If you are migrating from the EDR2 specification (JBoss EJB 3.0 Beta1/RC1/RC2):
- You can specify local and remote interfaces for a session bean using the @Local and @Remote annotations on the bean implementation class. There is no need to annotate the interfaces themselves. Please see here for an example.
- The JBoss JMX POJO annotations are now strcutured much like session bean annotations (e.g., @Management --> @Local and @Service --> @Stateless). See this tutorial for details.
- Except for EntityManager objects and session bean stubs, all JNDI resources are injected into a session bean via the @Resource annotation. You can let the container figure out the right object to inject based on the variable name and type. Or, you can specify the injected resource's JNDI name in the mappedName attribute. See this tutorial for more details. You can also inject resources into interceptor classes now.
- You can now throw custom exceptions tagged by @ApplicationException to trigger transaction rollback.
If you use EJB 3.0 entity beans
- There is no need for the .par file anymore. You can simply package entity bean classes in a JAR file and place the persistence.xml file under the META-INF directory in the JAR archive. You can package session bean classes in the same JAR file. Please see this tutorial for more details.
- The persistence.xml file has a different schema and you have to specify the datasource for every persistence context.

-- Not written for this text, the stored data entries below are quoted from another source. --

theorem linkCtrl_keeps (s : State) (v : Word32) (h0 : Keeps s0 s) :
    Keeps s0 (linkCtrl s v) := by
  unfold linkCtrl
  try dsimp only
  repeat' first
    | with_reducible assumption
    | with_reducible apply Keeps.ite
    | with_reducible apply setFld_keeps
    | with_reducible apply followEnables_keeps
    | split

theorem portCtrl_keeps (s : State) (p : Nat) (v : Word32) (h0 : Keeps s0 s) :
    Keeps s0 (portCtrl s p v) := by
  unfold portCtrl
  try dsimp only
  repeat' first
    | with_reducible assumption
    | with_reducible intro _
    | with_reducible apply Keeps.ite
    | with_reducible apply Keeps.foldl
    | with_reducible apply setFld_keeps
    | with_reducible apply loseLane_keeps
    | with_reducible apply enablePort_keeps
    | with_reducible apply retrain_keeps
    | split

theorem exportRegs_keeps (s : State) (off : Nat) (v : Word32) (h0 : Keeps s0 s) :
    Keeps s0 (exportRegs s off v) := by
  unfold exportRegs
  try dsimp only
  repeat' first
    | with_reducible assumption
    | with_reducible apply Keeps.ite
    | with_reducible apply setFld_keeps
    | with_reducible apply exportClear_keeps
    | with_reducible apply plainWrite_keeps
    | split

theorem linkRegs_keeps (s : State) (off : Nat) (v : Word32) (h0 : Keeps s0 s) :
    Keeps s0 (linkRegs s off v) := by
  unfold linkRegs
  try dsimp only
  repeat' first
    | with_reducible assumption
    | with_reducible apply Keeps.ite
    | with_reducible apply linkCtrl_keeps
    | with_reducible apply portCtrl_keeps
    | with_reducible apply exportRegs_keeps
    | with_reducible apply plainWrite_keeps
    | split

theorem mirrorRegs_keeps (s : State) (off : Nat) (v : Word32) (h0 : Keeps s0 s) :
    Keeps s0 (mirrorRegs s off v) := by
  unfold mirrorRegs
  try dsimp only
  repeat' first
    | with_reducible assumption
    | with_reducible apply Keeps.ite
    | with_reducible apply setFld_keeps
    | with_reducible apply enablePort_keeps
    | with_reducible apply plainWrite_keeps
    | split

theorem integCtrl_keeps (s : State) (v : Word32) (h0 : Keeps s0 s) :
    Keeps s0 (integCtrl s v) := by
  unfold integCtrl
  try dsimp only
  repeat' first
    | with_reducible assumption
    | with_reducible apply Keeps.ite
    | with_reducible apply setFld_keeps
    | with_reducible apply armTests_keeps
    | with_reducible apply modPower_keeps
    | split
    | with_reducible apply Keeps.mk'

theorem integRegs_keeps (s : State) (off : Nat) (v : Word32) (h0 : Keeps s0 s) :
    Keeps s0 (integRegs s off v) := by
  unfold integRegs
  try dsimp only
  repeat' first
    | with_reducible assumption
    | with_reducible apply Keeps.ite
    | with_reducible apply integCtrl_keeps
    | with_reducible apply plainWrite_keeps
    | split

theorem hostWindow_keeps (s : State) (off : Nat) (v : Word32) (h0 : Keeps s0 s) :
    Keeps s0 (hostWindow s off v) := by
  unfold hostWindow
  try dsimp only
  repeat' first
    | with_reducible assumption
    | with_reducible apply Keeps.ite
    | with_reducible apply plainWrite_keeps
    | with_reducible apply beginPublication_keeps
    | with_reducible apply owePublication_keeps
    | split
    | with_reducible apply Keeps.mk'

theorem queueRegs_keeps (s : State) (off : Nat) (v : Word32) (h0 : Keeps s0 s) :
    Keeps s0 (queueRegs s off v) := by
  unfold queueRegs
  try dsimp only
  repeat' first
    | with_reducible assumption
    | with_reducible apply Keeps.ite
    | with_reducible apply fetchAll_keeps
    | with_reducible apply plainWrite_keeps
    | with_reducible apply hostWindow_keeps
    | with_reducible apply queueCtrl_keeps
    | split

theorem doorbellWord_keeps (s : State) (off : Nat) (v : Word32) (h0 : Keeps s0 s) :
    Keeps s0 (doorbellWord s off v) := by
  unfold doorbellWord
  try dsimp only
  repeat' first
    | with_reducible assumption
    | with_reducible apply Keeps.ite
    | with_reducible apply doorbell_keeps
    | with_reducible apply headDoorbell_keeps
    | split

theorem mailboxWord_keeps (s : State) (off : Nat) (v : Word32) (h0 : Keeps s0 s) :
    Keeps s0 (mailboxWord s off v) := by
  unfold mailboxWord
  try dsimp only
  repeat' first
    | with_reducible assumption
    | with_reducible apply Keeps.ite
    | with_reducible apply mailboxRun_keeps
    | with_reducible apply plainWrite_keeps
    | split
    | with_reducible apply Keeps.mk'

theorem writeReg_keeps (s : State) (off : Nat) (v : Word32) (h0 : Keeps s0 s) :
    Keeps s0 (writeReg s off v) := by
  unfold writeReg
  try dsimp only
  repeat' first
    | with_reducible assumption
    | with_reducible apply Keeps.ite
    | with_reducible apply ovfWrite_keeps
    | with_reducible apply plainWrite_keeps
    | with_reducible apply guardRegs_keeps
    | with_reducible apply zoneRegs_keeps
    | with_reducible apply showNbLimit_keeps
    | with_reducible apply kvRegs_keeps
    | with_reducible apply linkRegs_keeps
    | with_reducible apply mirrorRegs_keeps
    | with_reducible apply integRegs_keeps
    | with_reducible apply requestProfile_keeps
    | with_reducible apply writeMode_keeps
    | with_reducible apply queueRegs_keeps
    | with_reducible apply driveAlert_keeps
    | with_reducible apply doorbellWord_keeps
    | with_reducible apply mailboxWord_keeps
    | split
    | with_reducible apply Keeps.mk'

theorem hostWrite_keeps (s : State) (off : Nat) (v : Word32) (h0 : Keeps s0 s) :
    Keeps s0 (hostWrite s off v) := by
  unfold hostWrite
  try dsimp only
  repeat' first
    | with_reducible assumption
    | with_reducible apply Keeps.ite
    | with_reducible apply writeReg_keeps
    | split

theorem hostWriteWide_keeps (s : State) (off : Nat) (wide : Bool) (v : Word) (h0 : Keeps s0 s) :
    Keeps s0 (hostWriteWide s off wide v) := by
  unfold hostWriteWide
  try dsimp only
  repeat' first
    | with_reducible assumption
    | with_reducible apply Keeps.ite
    | with_reducible apply hostWrite_keeps
    | split

theorem execRegisterWrite_keeps (t : Nat) (bar : Bar) (off : Nat) (wide : Bool) (v : Word) (s : State) (h0 : Keeps s0 s) :
    OutKeeps s0 (execRegisterWrite t bar off wide v s) := by
  unfold execRegisterWrite
  try dsimp only
  repeat' first
    | with_reducible assumption
    | with_reducible intro _
    | with_reducible apply ResKeeps.flt
    | with_reducible apply ResKeeps.ite
    | with_reducible apply ResKeeps.done
    | with_reducible apply ResKeeps.jump
    | with_reducible apply ResKeeps.hold
    | with_reducible apply OutKeeps.next
    | with_reducible apply OutKeeps.fault
    | with_reducible apply OutKeeps.ite
    | with_reducible apply Keeps.ite
    | with_reducible apply presentAlways_keeps
    | with_reducible apply hostWriteWide_keeps
    | split

theorem execOvfClear_keeps (t : Nat) (off : Nat) (v : Word32) (s : State) (h0 : Keeps s0 s) :
    OutKeeps s0 (execOvfClear t off v s) := by
  unfold execOvfClear
  try dsimp only
  repeat' first
    | with_reducible assumption
    | with_reducible intro _
    | with_reducible apply ResKeeps.flt
    | with_reducible apply ResKeeps.ite
    | with_reducible apply ResKeeps.done
    | with_reducible apply ResKeeps.jump
    | with_reducible apply ResKeeps.hold
    | with_reducible apply OutKeeps.next
    | with_reducible apply OutKeeps.fault
    | with_reducible apply OutKeeps.ite
    | with_reducible apply Keeps.ite
    | with_reducible apply presentAlways_keeps
    | with_reducible apply hostWrite_keeps
    | split

theorem execZoneInit_keeps (t : Nat) (n : Nat) (s : State) (h0 : Keeps s0 s) :
    OutKeeps s0 (execZoneInit t n s) := by
  unfold execZoneInit
  try dsimp only
  repeat' first
    | with_reducible assumption
    | with_reducible intro _
    | with_reducible apply ResKeeps.flt
    | with_reducible apply ResKeeps.ite
    | with_reducible apply ResKeeps.done
    | with_reducible apply ResKeeps.jump
    | with_reducible apply ResKeeps.hold
    | with_reducible apply OutKeeps.next
    | with_reducible apply OutKeeps.fault
    | with_reducible apply OutKeeps.ite
    | with_reducible apply presentUnit_keeps
    | with_reducible apply initZone_keeps
    | split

Please see this tutorial for an example.
- Please see here for numerous updates on the O/R mapping annotations. Most noticablly, the @Id(generator=GeneratorType) annotation is now two annotations @Id and @GeneratedValue.

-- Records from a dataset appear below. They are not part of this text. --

/-- A command that acts at once, with body `b` and flags `f`. -/
theorem acts_of {mem : List Host.Cell} {op : Nat} {c : HostCmd} (h1 : canFetch (hostSt mem) 255 = true)
    (h2 : fieldStatus (Safety.fetched (hostSt mem) 0 255 op c) = none) (h3 : flag (hostSt mem) Reg.sqStatusHalted = true)
    (h4 : alive (hostSt mem) = true)
    (h5 : hostBase ≤ Safety.completionSlot (hostSt mem) 255 ∧ 0 < 32 ∧
      Safety.completionSlot (hostSt mem) 255 + 32 ≤ min (hostBase + (hostSt mem).kolwin.hostWin) peerBase) :
    Safety.actsAtOnce (hostSt mem) 0 255 op c := ⟨h4, by decide, h1, .inr (.inr h3), fun _ p hp => absurd hp (by simp [hostSt, State.reset]), h2, slot_host mem h5⟩

/-- A queue that may be fetched from while the scheduler runs, one that may not, and a command whose fields do not pass. -/
theorem wit_HostCommandsAreFetched :
    let s := hostSt []
    let r := setFld s Reg.sqStatusHalted 0
    alive s = true ∧ canFetch State.reset 255 = false ∧ canFetch r 255 = true ∧ flag r Reg.sqStatusHalted = false ∧
    fieldStatus (Safety.fetched s 0 255 2 { hc with flags := 1 }) = some 2 ∧
    hostBase ≤ Safety.completionSlot s 255 ∧ Safety.completionSlot s 255 + 32 ≤ hostBase + s.kolwin.hostWin := by decide

/-- CANCEL, RESUME_REQUEST, PARK, UNPARK and SHARE_PREFIX of context 0 act, which lies below the host window. -/
theorem wit_HostCommandsOnRequests :
    (∀ op ∈ [2, 3, 4, 5, 6], Safety.actsAtOnce (hostSt [(0, 3)]) 0 255 op hc) ∧ rcAddr (hostSt [(0, 3)]) 0 + 256 ≤ hostBase := by
  refine ⟨fun op h => ?_, by decide⟩
  simp only [List.mem_cons, List.not_mem_nil, or_false] at h
  obtain rfl | rfl | rfl | rfl | rfl := h <;> exact acts_of (by decide) (by decide) (by decide) (by decide) (by decide)

/-- The states the clauses name: in use, finished, in prefill, in decode, parked, limited. -/
theorem wit_HostCommandsOnRequests_states :
    [2, 3, 4, 5, 6].map (fun n => rcState (hostSt [(0, BitVec.ofNat 8 n)]) 0) = [2, 3, 4, 5, 6] ∧ rcState (hostSt []) 0 = 0 ∧
    rcGet (hostSt [(0, 5), (0x20, 1)]) 0 0x24 4 + 8192 ≤ 8192 * rcRb (hostSt [(0, 5), (0x20, 1)]) 0 ∧
    (getReq (hostSt [(0, 4)]) 0).pages = [] ∧ allPages (Safety.afterFetch (hostSt [(0, 4)]) 0 255) 0 = [] ∧
    rcPos (hostSt [(0, 2), (0x100, 2), (0x130, 1)]) 1 = 1 ∧ rcState (hostSt [(0, 2), (0x100, 2), (0x130, 1)]) 1 = 2 := by decide

/-- The other commands act with empty operands, on tables below the host window. -/
theorem wit_HostCommandsOnTables :
    (∀ op ∈ [1, 7, 8, 9, 10, 11, 12], Safety.actsAtOnce (hostSt []) 0 255 op hc) ∧ rcAddr (hostSt []) 0 + 256 ≤ hostBase ∧
    baseFld (hostSt []) Reg.sqAdapterBaseBase + 32768 ≤ hostBase ∧ tenAddr (hostSt []) 0 + 64 ≤ hostBase ∧
    adGet (hostSt []) 0 0 1 = 0 ∧ loadFieldsOk (hostSt []) 0 0 0 0 = false := by
  refine ⟨fun op h => ?_, by decide⟩
  simp only [List.mem_cons, List.not_mem_nil, or_false] at h
  obtain rfl | rfl | rfl | rfl | rfl | rfl | rfl := h <;> exact acts_of (by decide) (by decide) (by decide) (by decide) (by decide)

/-- A range of the host window that the host answers. -/
theorem host_reads {s : State} {a n : Nat} (h : hostBase ≤ a ∧ 0 < n ∧ a + n ≤ min (hostBase + s.kolwin.hostWin) peerBase)
    (h' : readFault s a n = none) : hostReads s a n = true := by
  rw [hostReads, row_host h, h']; rfl

/-- ADMIT and LOAD_IMAGE read the first bytes of the host window. -/
theorem wit_HostCommandsOnTables_rows : hostReads (hostSt []) hostBase 256 = true ∧ hostReads (hostSt []) hostBase 128 = true :=
  ⟨host_reads (by decide) (by decide), host_reads (by decide) (by decide)⟩

/-- A host page that does not answer, from its first byte to its last and in no page beside it. -/
theorem wit_readFault :
    let s := { hostSt [] with kolwin := { (hostSt []).kolwin with readFaults := [(0x800000001, 10)] } }
    [0x800000000FFF, 0x800000001000, 0x800000001FFF, 0x800000002000].map (fun a => readFault s a 1) =
      [none, some 10, some 10, none] := by decide

/-- An ADMIT whose image the host does not answer completes with READ_FAIL. -/
theorem test_operand_area_of_a_host_that_does_not_answer :
    let s := { hostSt [] with kolwin := { (hostSt []).kolwin with readFaults := [(0x800000001, 10)] } }
    ((match (operandArea s 0x800000001F00 256 0).2 with | .error c => some c | .ok _ => none) = some 8) := by
  intro s
  have h : rowOf s 0x800000001F00 256 = .host := row_host (by decide)
  have h' : readFault s 0x800000001F00 256 = some 10 := by decide
  simp [operandArea, h, h']

set_option maxRecDepth 16384 in
/-- An image load and a guest table copy in progress, an adapter copy whose version lies in HBM. -/
theorem wit_CopyCompletions :
    let q : QCmd := { queue := 255, opcode := 10, cmd := hc, tick := 0, head := 0 }
    let l : ImageLoad := { image := ⟨0, 8, false, 0, 0⟩, code := [], header := [], cmd := q, atBoundary := false }
    let s0 := hostSt []
    let s := { s0 with loads := [l], sched := { s0.sched with guestCopy := [(q, 0, 4096, 0)], adapters := [(1023, some q)] } }
    alive s = true ∧ mState s ≠ msFenced ∧ s.loads.find? (fun l => !l.atBoundary) = some l ∧ usedByStep s l.image = false ∧
    s.sched.guestCopy = (q, 0, 4096, 0) :: [] ∧ (∀ x ∈ rangeFrames 0 4096, ftAddr s x + 4 ≤ hostBase) ∧
    s.sched.adapters.find? (fun p => decide (p.1 = 1023) && p.2.isSome) = some (1023, some q) ∧
    adHbm s 1023 + adBytes s 1023 ≤ hostBase ∧ areaPinned s 1023 = false := by decide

- In most cases, you now need to specify "unitName" in @PersistenceContext to inject an EntityManager, even if you only have one persistence context defined in this application. To get around this, you can define a scoped class loader for the EAR application in the jboss-app.xml file.
- The extended EntityManager lifecycle is now in sync with its host stateful session bean. There is no need to set the flush mode to NEVER on each stateful method to archive long running transactions. See this tutorial for details.
- In fact, there are only two flush modes right now: AUTO and COMMIT. Please see this tutorial for explanations.